O
DILEMA DA SAÚDE:
ATENÇÃO
PRIMÁRIA X ALTA COMPLEXIDADE
Geniberto
Paiva Campos[1]
Vitor
Gomes Pinto[2]
Brasília, março de 2013
Dizia
um eminente pediatra brasileiro que “a consulta é a alta complexidade do ato
médico”.
Ao
partirmos desse entendimento, aceitando a frase como premissa, por certo ficam facilitados
os esforços para desatar o ”nó da saúde”. Permanente desafio para governantes,
gestores, profissionais da área. E motivo de perplexidade, às vezes
desapontamento, para o usuário do sistema. Este último, razão de ser da
existência dos serviços assistenciais, incapaz de compreender os porquês para
tanta dificuldade para uma simples consulta, para o exame mais banal, ou para
procedimentos de mediana complexidade no Sistema Único de Saúde/SUS.
Onde,
exatamente, localiza-se este nó desafiador do SUS? Qual a mudança estratégica capaz
de fazer funcionar plenamente um sistema que se autoproclama universal no
acesso, integral no atendimento, como “direito de todos” e responsabilidade do
Estado, conforme escrito na Constituição Federal, já lá se vão longos 25 anos -
um quarto de século?
Com
tanta demora para colocar o sistema nos eixos, a pressa e a impaciência já
começam a tomar conta de todos: autoridades, dirigentes, pensadores e teóricos
em geral. Soluções mágicas começam a despontar no horizonte. Alguns apontam,
com alguma irreverência e indignação, um novo significado para a sigla SUS. E
sugerem que, mais adequadamente deveria se chamar “Sistema Ultrapassado de Saúde”.

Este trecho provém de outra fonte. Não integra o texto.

@[simp] theorem engineIdle_fields (q : Half) (s : State) :
    (engineIdle q s).resetn = s.resetn ∧ (engineIdle q s).blank = s.blank ∧ (engineIdle q s).cfg = s.cfg
      ∧ (engineIdle q s).part = s.part ∧ (engineIdle q s).setup = s.setup ∧ (engineIdle q s).ev = s.ev
      ∧ (engineIdle q s).buf = s.buf ∧ (engineIdle q s).batch = s.batch ∧ (engineIdle q s).sync = s.sync
      ∧ (engineIdle q s).stall = s.stall ∧ (engineIdle q s).recs = s.recs ∧ (engineIdle q s).sys = s.sys
      ∧ (engineIdle q s).sysAnswer = s.sysAnswer ∧ (engineIdle q s).refresh = s.refresh
      ∧ (engineIdle q s).refreshAnswer = s.refreshAnswer ∧ (engineIdle q s).waits = s.waits
      ∧ (engineIdle q s).inFlight = s.inFlight ∧ (engineIdle q s).pending = s.pending
      ∧ (engineIdle q s).drain.current = none ∧ (engineIdle q s).drain.entry = none
      ∧ (engineIdle q s).drain.access = .none := by
  refine ⟨rfl, rfl, rfl, rfl, rfl, rfl, rfl, rfl, rfl, rfl, rfl, rfl, rfl, rfl, rfl, rfl, rfl, rfl, rfl, rfl, rfl⟩

@[simp] theorem putInFlight_fields (q : MemRequest) (s : State) :
    (putInFlight q s).resetn = s.resetn ∧ (putInFlight q s).blank = s.blank ∧ (putInFlight q s).cfg = s.cfg
      ∧ (putInFlight q s).part = s.part ∧ (putInFlight q s).setup = s.setup ∧ (putInFlight q s).ev = s.ev
      ∧ (putInFlight q s).buf = s.buf ∧ (putInFlight q s).batch = s.batch ∧ (putInFlight q s).sync = s.sync
      ∧ (putInFlight q s).drain = s.drain ∧ (putInFlight q s).stall = s.stall
      ∧ (putInFlight q s).recs = s.recs ∧ (putInFlight q s).sys = s.sys
      ∧ (putInFlight q s).sysAnswer = s.sysAnswer ∧ (putInFlight q s).refresh = s.refresh
      ∧ (putInFlight q s).refreshAnswer = s.refreshAnswer ∧ (putInFlight q s).waits = s.waits
      ∧ (putInFlight q s).pending = s.pending ∧ (putInFlight q s).inFlight = some ⟨q, !s.resetn⟩ := by
  refine ⟨rfl, rfl, rfl, rfl, rfl, rfl, rfl, rfl, rfl, rfl, rfl, rfl, rfl, rfl, rfl, rfl, rfl, rfl, rfl⟩

@[simp] theorem grantWord0_fields (s : State) :
    (grantWord0 s).resetn = s.resetn ∧ (grantWord0 s).blank = s.blank ∧ (grantWord0 s).cfg = s.cfg
      ∧ (grantWord0 s).part = s.part ∧ (grantWord0 s).setup = s.setup ∧ (grantWord0 s).buf = s.buf
      ∧ (grantWord0 s).batch = s.batch ∧ (grantWord0 s).sync = s.sync ∧ (grantWord0 s).drain = s.drain
      ∧ (grantWord0 s).stall = s.stall ∧ (grantWord0 s).sys = s.sys ∧ (grantWord0 s).sysAnswer = s.sysAnswer
      ∧ (grantWord0 s).refresh = s.refresh ∧ (grantWord0 s).refreshAnswer = s.refreshAnswer
      ∧ (grantWord0 s).waits = s.waits ∧ (grantWord0 s).inFlight = s.inFlight
      ∧ (grantWord0 s).pending = s.pending ∧ (grantWord0 s).recs.prod = s.recs.prod + 1
      ∧ (grantWord0 s).recs.lost = 0 ∧ (grantWord0 s).recs.records = s.recs.records.tail
      ∧ (grantWord0 s).recs.cons = s.recs.cons ∧ (grantWord0 s).recs.writer = s.recs.writer := by
  refine ⟨rfl, rfl, rfl, rfl, rfl, rfl, rfl, rfl, rfl, rfl, rfl, rfl, rfl, rfl, rfl, rfl, rfl, rfl, rfl, rfl, rfl, rfl⟩

@[simp] theorem setWindow_fields (i : Fin 16) (w : Window) (s : State) :
    (setWindow i w s).resetn = s.resetn ∧ (setWindow i w s).blank = s.blank ∧ (setWindow i w s).part = s.part
      ∧ (setWindow i w s).setup = s.setup ∧ (setWindow i w s).ev = s.ev ∧ (setWindow i w s).buf = s.buf
      ∧ (setWindow i w s).batch = s.batch ∧ (setWindow i w s).sync = s.sync
      ∧ (setWindow i w s).drain = s.drain ∧ (setWindow i w s).stall = s.stall
      ∧ (setWindow i w s).recs = s.recs ∧ (setWindow i w s).sys = s.sys
      ∧ (setWindow i w s).sysAnswer = s.sysAnswer ∧ (setWindow i w s).refresh = s.refresh
      ∧ (setWindow i w s).refreshAnswer = s.refreshAnswer ∧ (setWindow i w s).waits = s.waits
      ∧ (setWindow i w s).inFlight = s.inFlight ∧ (setWindow i w s).pending = s.pending
      ∧ (setWindow i w s).cfg = { s.cfg with windows := s.cfg.windows.set i w } := by
  refine ⟨rfl, rfl, rfl, rfl, rfl, rfl, rfl, rfl, rfl, rfl, rfl, rfl, rfl, rfl, rfl, rfl, rfl, rfl, rfl⟩

@[simp] theorem clearRuntime_fields (c : Settings) (s : State) :
    (clearRuntime c s).resetn = s.resetn ∧ (clearRuntime c s).blank = s.blank
      ∧ (clearRuntime c s).setup = s.setup ∧ (clearRuntime c s).sysAnswer = s.sysAnswer
      ∧ (clearRuntime c s).refresh = s.refresh ∧ (clearRuntime c s).refreshAnswer = s.refreshAnswer
      ∧ (clearRuntime c s).pending = s.pending ∧ (clearRuntime c s).cfg = c ∧ (clearRuntime c s).part = .pass
      ∧ (clearRuntime c s).buf = ⟨[], 0⟩ ∧ (clearRuntime c s).batch = BatchQueue.reset
      ∧ (clearRuntime c s).drain = DrainEngine.reset ∧ (clearRuntime c s).stall = Stall.reset
      ∧ (clearRuntime c s).recs = RecordUnit.reset ∧ (clearRuntime c s).sys = s.sys.afterReset
      ∧ (clearRuntime c s).waits = Waits.zero := by
  refine ⟨rfl, rfl, rfl, rfl, rfl, rfl, rfl, rfl, rfl, rfl, rfl, rfl, rfl, rfl, rfl, rfl⟩

@[simp] theorem slotOf_setSlot_same (i : SlotIx) (v : Slot) (s : State) : slotOf i (setSlot i v s) = v :=
  Four.get_set_same _ _ _

theorem slotOf_setSlot_ne {i j : SlotIx} (v : Slot) (s : State) (h : j ≠ i) :
    slotOf j (setSlot i v s) = slotOf j s := Four.get_set_ne _ _ h

@[simp] theorem slotOf_modSlot_same (i : SlotIx) (g : Slot → Slot) (s : State) :
    slotOf i (modSlot i g s) = g (slotOf i s) := Four.get_set_same _ _ _

theorem slotOf_modSlot_ne {i j : SlotIx} (g : Slot → Slot) (s : State) (h : j ≠ i) :
    slotOf j (modSlot i g s) = slotOf j s := Four.get_set_ne _ _ h

theorem slotOf_openBatch_same (i : SlotIx) (s : State) :
    slotOf i (openBatch i s) = { Slot.cleared with state := .opened, sequence := s.batch.seqCounter } :=
  Four.get_set_same _ _ _

theorem slotOf_openBatch_ne {i j : SlotIx} (s : State) (h : j ≠ i) : slotOf j (openBatch i s) = slotOf j s :=
  Four.get_set_ne _ _ h

@[simp] theorem slotOf_releaseAll (i : SlotIx) (s : State) : slotOf i (releaseAll s) = (slotOf i s).letGo :=
  Four.get_map _ _ _

end Sys2Proof.Machine
end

Outros clamam pela necessidade de entregar à iniciativa privada, isto é,
privatizar o Sistema, através da ampliação do acesso á magia dos planos de
saúde que seriam extensivos às classes C,D e E. Naturalmente com subsídios
governamentais.
Foi
este o cenário que orientou a recente audiência de representantes do setor
privado da saúde com a Presidente da República, na qual a indicação de esquemas
privatizantes para o Sistema apareceu como possível solução para desatar os
famosos nós da saúde. Talvez, de forma inconsciente, quem sabe ingênua,
estabelecendo paralelos com a concessão ao setor privado de aeroportos e rodovias.
Este
simples indicativo de “solução mágica” provocou fortes e imediatas reações de
organizações que, durante décadas, lutaram pelo SUS. Pois viram, com justa
razão, com a medida, o caminho sem volta da privatização da saúde. A nota da
ABRASCO, carregada de apreensão e indignação, diz claramente que a medida
sugerida é privatizante. E até inconstitucional, desde que repassa
responsabilidades precípuas do Estado a setores dominados pela lógica do lucro.
Por
que a estrutura de organização do SUS não é comparável à de aeroportos e
rodovias que, eventualmente, melhoram e se tornam mais flexíveis e funcionais
com a concessão?
Voltemos à frase do eminente pediatra
brasileiro, que abre este texto: “a consulta é a alta complexidade”.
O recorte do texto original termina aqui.